Solders are categorized into hard, medium, and easy (soft).  The categories indicate their melting points.  For example, soft solders have lower melting points than medium and hard solders.  It is the hard solders that are typically used in jewelry making or for precious metals.  If a piece needs to be soldered more than once, start with a hard solder, and then move to a medium (or a medium and move to a soft).  This way the first solder will not remelt.

Recommended Materials
Solder
Flux
Flux brush
Tweezers
Torch
Soldering Block
Safety glasses/eye protection

Steps in Soldering

1.    Fitting
2.    Cleaning
3.    Fluxing
4.    Solder Placement
5.    Heating

Note:   It is important to take safety precautions when soldering.  Wear protective clothing, eye protection, make sure the area is well ventilated, and don’t touch the tip or element of a soldering iron.  The three major hazards of soldering are heat, fumes, and the lead content of the solder.  When possible, substitute lead free solder for leaded solder.

5 Comments

  1. avatar

    Deborah Chapman

    May 6, 2009 at 1:05 pm

    Thanks for this information.

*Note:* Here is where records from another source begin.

/-- CRASH_BLOCK (R249): 32 lines of the scan the cursor names; the cursor advances by 32. -/
def getCrashBlock (a : Arrival) (s : State) : List Byte × State :=
  let c := s.sessVal a .crashCursor
  let l := s.dir.lists.getD (c / 2 ^ 30) []
  let i := c % 2 ^ 20
  (blockWords 32 i l, s.setSessVal a .crashCursor (c - i + (i + 32) % 2 ^ 20))

/-- CRASH_BLOCK as a command. -/
def execCrashBlock (rq : Rq) (s : State) : Host.Outcome State Fault Refusal :=
  .next (s.odRead rq .crashBlock 0 0 noCalls (getCrashBlock rq.src))

end Sys2Proof.Machine
end

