/-- LDS: 8 bytes, 8-byte aligned. -/
def execLds (core : Fin 32) (f : Fields) (s : State) : Host.Outcome State Fault Refusal :=
  s.issue core (fieldCheck f { d := true, a := true, imm := allImm } [f.d, f.a]) [] fun c =>
    let a := c.addr f.a.toNat f.imm
    if tileOk a 8 8 then .done (c.setS f.d.toNat (BitVec.ofNat 64 (c.load a 8))) else .fault fTile

/-- STS: 8 bytes, 8-byte aligned. -/
def execSts (core : Fin 32) (f : Fields) (s : State) : Host.Outcome State Fault Refusal :=
  s.issue core (fieldCheck f { b := true, a := true, imm := allImm } [f.b, f.a]) [] fun c =>
    let a := c.addr f.a.toNat f.imm
    if tileOk a 8 8 then .done (c.store a 8 (c.sreg f.b.toNat).toNat) else .fault fTile

/-- LDW: 512 bytes, 64-byte aligned. -/
def execLdw (core : Fin 32) (f : Fields) (s : State) : Host.Outcome State Fault Refusal :=
  s.issue core (fieldCheck f { d := true, a := true, imm := allImm } [f.a]) [f.d.toNat] fun c =>
    let a := c.addr f.a.toNat f.imm
    if tileOk a 512 64 then .done (c.setWide f.d.toNat (BitVec.ofNat 4096 (c.load a 512))) else .fault fTile

/-- STW: 512 bytes, 64-byte aligned. -/
def execStw (core : Fin 32) (f : Fields) (s : State) : Host.Outcome State Fault Refusal :=
  s.issue core (fieldCheck f { b := true, a := true, imm := allImm } [f.a]) [f.b.toNat] fun c =>
    let a := c.addr f.a.toNat f.imm
    if tileOk a 512 64 then .done (c.store a 512 (c.wide f.b.toNat).toNat) else .fault fTile

/-- MVW: a wide register copied. -/
def execMvw (core : Fin 32) (f : Fields) (s : State) : Host.Outcome State Fault Refusal :=
  s.issue core (fieldCheck f { d := true, a := true } []) [f.d.toNat, f.a.toNat] fun c =>
    .done (c.setWide f.d.toNat (c.wide f.a.toNat))

/-- WINS: 8-byte lane IMM [5:0] of w[D] takes s[B]. -/
def execWins (core : Fin 32) (f : Fields) (s : State) : Host.Outcome State Fault Refusal :=
  s.issue core (fieldCheck f { d := true, b := true, imm := 63 } [f.b]) [f.d.toNat] fun c =>
    let v := putBits (c.wide f.d.toNat).toNat (8 * f.imm.toNat) 8 (c.sreg f.b.toNat).toNat
    .done (c.setWide f.d.toNat (BitVec.ofNat 4096 v))

/-- WEXT: s[D] takes 8-byte lane IMM [5:0] of w[A]. -/
def execWext (core : Fin 32) (f : Fields) (s : State) : Host.Outcome State Fault Refusal :=
  s.issue core (fieldCheck f { d := true, a := true, imm := 63 } [f.d]) [f.a.toNat] fun c =>
    .done (c.setS f.d.toNat (BitVec.ofNat 64 ((c.wide f.a.toNat).toNat / 2 ^ (64 * f.imm.toNat))))

end Sys2Proof.Machine
end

I have been reading about soldering jewelry o rings and things of that sort but had “no clue” how to go about it; about the types of solder wire for the job. Thanks

  2. avatar

    Linda

    May 16, 2009 at 9:25 am

    PMC can also be used to solder. I’ve created a necklace that way. Treat all of the items in pickle, and then squirt a tiny amount of pmc on the spot where the jump ring is wanted. Press the ring in place. Leave overnight to dry. Use a small file to sand away any excess. Heat up the kiln..I use the smallest JEC kiln. Place the piece onto a clay disk made for your kiln. Put the disk onto the red hot kiln surface. Lower the heat to about 1200. Leave as long as possible…8 hours at least. Let the kiln cool down. Take a jewelry file and sand the results, if needed.

  3. avatar

    Virginia Spiegel

    December 2, 2009 at 4:53 pm

    I recently took soldering class (butane torch) They used silver solder only. I want to know what solder I can use with base metal, i.e, eg., ‘commonly sold silver-looking wire. So, for example, if I want to close a wire jump right not made of silver what solder do I use? Don’t know anything about the characteristics of the wire. Is it dangerous to experiment? for example, can I use silver solder to solder the wire? What solder would I use? Can anyone help? Or, direct me to someone who can answer these questions? The teacher in the class wasn’t very interested in these questions.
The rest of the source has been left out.